The Internet shivered with horror and fascination today at the revelation that the Jamestown colonists cannibalized each other during the dreadful winter of 1609. According to the report in Smithsonian, the skeleton of a 14-year-old girl shows clear signs of being butchered for food, with telltale knife marks on her skull, jaw, and shin. Fellow colonists probably ate her “brain, tongue, cheeks, and leg muscles.” The “starving time” during the first year of Jamestown left most of the 100-odd colonists dead. Ghastly firsthand accounts hinted at cannibalism (as well as the eating of horses, dogs, cats, vermin, and shoes), but this is the conclusive evidence that archeologists and historians have been waiting for.

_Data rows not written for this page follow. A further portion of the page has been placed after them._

/-- Complete every command of a function that is accepted or started, with a status for each (R340, R345). -/
def flushFn (s : State) (f started accepted : Nat) : State :=
  (s.withJournal (s.journal.zipIdx.map (fun e =>
    if e.1.q.fn.val = f ∧ (e.1.st = .started ∨ e.1.st = .accepted) then
      { e.1 with st := .committed, status := if e.1.st = .started then started else accepted,
                 detail := detailOr s none e.2, tdone := s.time.now }
    else e.1))).withFree (s.free + s.journal.length)

/-- Delete every queue of a function. -/
def dropQueues (s : State) (f : Nat) : State :=
  setFn s f { fnAt s f with aqen := false, sqs := List.replicate 8 none, cqs := List.replicate 8 none }

/-- REGIONS_SCRUBBED (R340): regions go, queues go, the partition is UNUSED. -/
def execRegionsScrubbed (part : Fin 32) (t : Word64) (s : State) : Out :=
  ok (if (partAt s part).st ≠ .destroying then s
    else atTime s t (fun s =>
      let p := part.val
      let s := zeroPages s (partPages (partAt s p))
      let s := commitWhere s (cmdOf p isDestroy) 0 none
      let s := dropQueues (flushFn s p 0x0202 0x0202) p
      let s := setPState s p .unused
      setPart s p Part.unused))

/-! ### Faults (R46, R344, R361) -/

/-- Evict every open entry with FAULT (R276). -/
def faultEvicts (s : State) (p : Nat) : State := evictWhere s p 8 (fun _ => true)

/-- What the other members fail with where a switch has lost a shard (R305): FR.DETAIL. -/
def shardDetail (x : Part) (f : PFault) : Option Nat :=
  if f.status = 0x0339 then some (((x.flog[f.ix]?).map (fun r => r.detail)).getD 0) else none

/-- FAULT_RECORD_COMPLETE (R46 steps 4 and 5, R361): the campaign's peers are told, the partition is FAULTED, its
running commands complete with the fault; a PART_DESTROY whose stop it cuts off does too (DEDUCED, log entry 27). -/
def execFaultRecordComplete (part : Fin 32) (t : Word64) (s : State) : Out :=
  ok (let p := part.val
    match (partAt s p).fault with
    | none => s
    | some f =>
      if f.completed then s
      else atTime s t (fun s =>
        let s := faultEvicts s p
        let s := match (partAt s p).camp with
          | some c => if f.peer then s else sendCamp s c (.peerFault c.p.id s.fabric.member (shardDetail (partAt s p) f))
          | none => s
        let s := if ((partAt s p).camp.map (fun c => decide (c.phase = .turn))).getD false then turnRecord s p f.status else s
        let s := updPart s p (fun x => { x with fault := some { f with completed := true } })
        let s := endCampaign (setPState s p .faulted) p f.status (some f.ix)
        commitWhere s (cmdOf p (fun c => isStop c || isStart c || isDestroy c)) f.status (some f.ix)))

/-- PEER_FAULT_RECEIVE (R305, R344): a campaign member's partition becomes FAULTED with PEER_FAULT; where the switch has lost a shard on
another member, with SHARD_LOST, and its staging publications are abandoned. -/
def execPeerFaultReceive (part : Fin 32) (m : PeerMsg) (t : Word64) (s : State) : Out :=
  ok (let p := part.val
    match (partAt s p).camp with
    | none => s
    | some c =>
      if !(campMembers c).contains m.msg.frm ∨ (partAt s p).fault.isSome then s
      else atTime s t (fun s => fromBound s p m.msg (fun s =>
        let s := match m.lost with
          | some d => abandonSwitch (hubFault s p 0x0339 d) p
          | none => raiseFaults s p [{ mkFault s 0x0340 255 with other := memberCode m.msg.frm }]
        updPart s p (fun x => { x with fault := x.fault.map (fun f => { f with peer := true }) }))))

It’s the nature of taboos that they extinguish the capacity for calm discussion. Cannibalism occupies a dark cellar in our brains. Merely the mention of a famous episode—the Donner Party, Alive, the whaleship Essex, the famine in North Korea, Jeffrey Dahmer—provokes fear and disgust. (I also find that it inevitably provokes transference: It is literally impossible for me to think about an episode of cannibalism and not wonder what I would have done in the same circumstances. I suspect I am not alone in this.) Even when the cannibalism is driven by necessity rather than perversion—so-called “survival cannibalism”—most people are repulsed.
This may make you not want to be in a lifeboat with me, but I have never understood the horror and shock about starvation cannibalism. Human flesh isn’t anyone’s first choice for dinner (or not anyone normal), but the cannibalism taboo has always seemed pretty flimsy as taboos go. In a dire food shortage, one of the very first things you should do is eat the corpses of the dead. Human corpses have the proteins, fats, vitamins, and calories that starving people most need. I don’t endorse sacrificing the living to feed the starving—though even that done through some fair process may be justified in particularly dire circumstances—but cannibalizing corpses to fend off starvation seems like an easy call, and not a disgusting one.
A decade ago, I visited an Ethiopian village destroyed by famine, and I saw what is still the most horrifying thing I have ever seen: a 6-year-old boy named Saoudi—stick legs and arms, distended belly—whose lips and tongue were brown from eating dirt. It’s very likely that Saoudi didn’t survive the year, and if he did, he probably has permanent health and brain damage from the lack of nutrition. There were no corpses to eat in Dire Kiltu, but had there been, would it have been wrong—or even disgusting—for those villagers to have eaten them? To have fed their famished children protein and fat, rather than indigestible dirt and grass and shoe-leather, which is what starving people often eat? Survival cannibalism is terribly sad, because starvation is sad, but it is certainly less sad—and less revolting—than almost all of the alternatives.
So if you ever find yourself with my corpse at a remote plane crash site, you know what to do. These meaty thighs, the well-marbled belly, the beer-soaked liver—they won’t be of any more use to me. Please help yourself.